§ What you are asked to do
In the listing that follows, how many lines contain "word"? Give the number only.

§ Data to examine
---
-- ==== Sys2Proof/Machine/Flags.lean ====
section
/-! DEFINITION. The condition set: sixteen latched conditions (10, condition set; R143's word). -/

namespace Sys2Proof.Machine

/-- The sixteen conditions. -/
inductive Condition where
  | sensorAbsent | sensorFault | readingBorrowed | readingUnavailable | lineStuck
  | duplicatePosition | badPosition | txGarble | rxFrameError | outputFaultA | outputFaultB
  | outputFaultC | configDefaulted | frontTableFull | forceExpired | deltaGap
  deriving DecidableEq, Repr

/-- The bit of a condition in the conditions word (R143). -/
def Condition.bit : Condition → Nat
  | .sensorAbsent => 0
  | .sensorFault => 1
  | .readingBorrowed => 2
  | .readingUnavailable => 3
  | .lineStuck => 4
  | .duplicatePosition => 5
  | .badPosition => 6
  | .txGarble => 7
  | .rxFrameError => 8
  | .outputFaultA => 9
  | .outputFaultB => 10
  | .outputFaultC => 11
  | .configDefaulted => 12
  | .frontTableFull => 13
  | .forceExpired => 14
  | .deltaGap => 15

/-- The word holding one condition alone. -/
def Condition.word (c : Condition) : Half := 1#16 <<< c.bit

/-- The OUTPUT_FAULT condition of a rank (R100). -/
def outputFault : Rank → Condition
  | .a => .outputFaultA
  | .b => .outputFaultB
  | .c => .outputFaultC

/-- A condition is latched. -/
def State.latched (s : State) (c : Condition) : Bool := s.conditions.getLsbD c.bit

/-- Latch a condition (R181). -/
def State.latch (s : State) (c : Condition) : State := s.setConditions (s.conditions ||| c.word)

/-- Latch a condition when its cause is there. -/
def State.latchIf (s : State) (b : Bool) (c : Condition) : State := if b then s.latch c else s

/-- Clear each condition named in the word and leave the others (R181). -/
def State.clearConditions (s : State) (named : Half) : State :=
  s.setConditions (s.conditions &&& ~~~named)

end Sys2Proof.Machine
end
---
§ Solution for this problem
6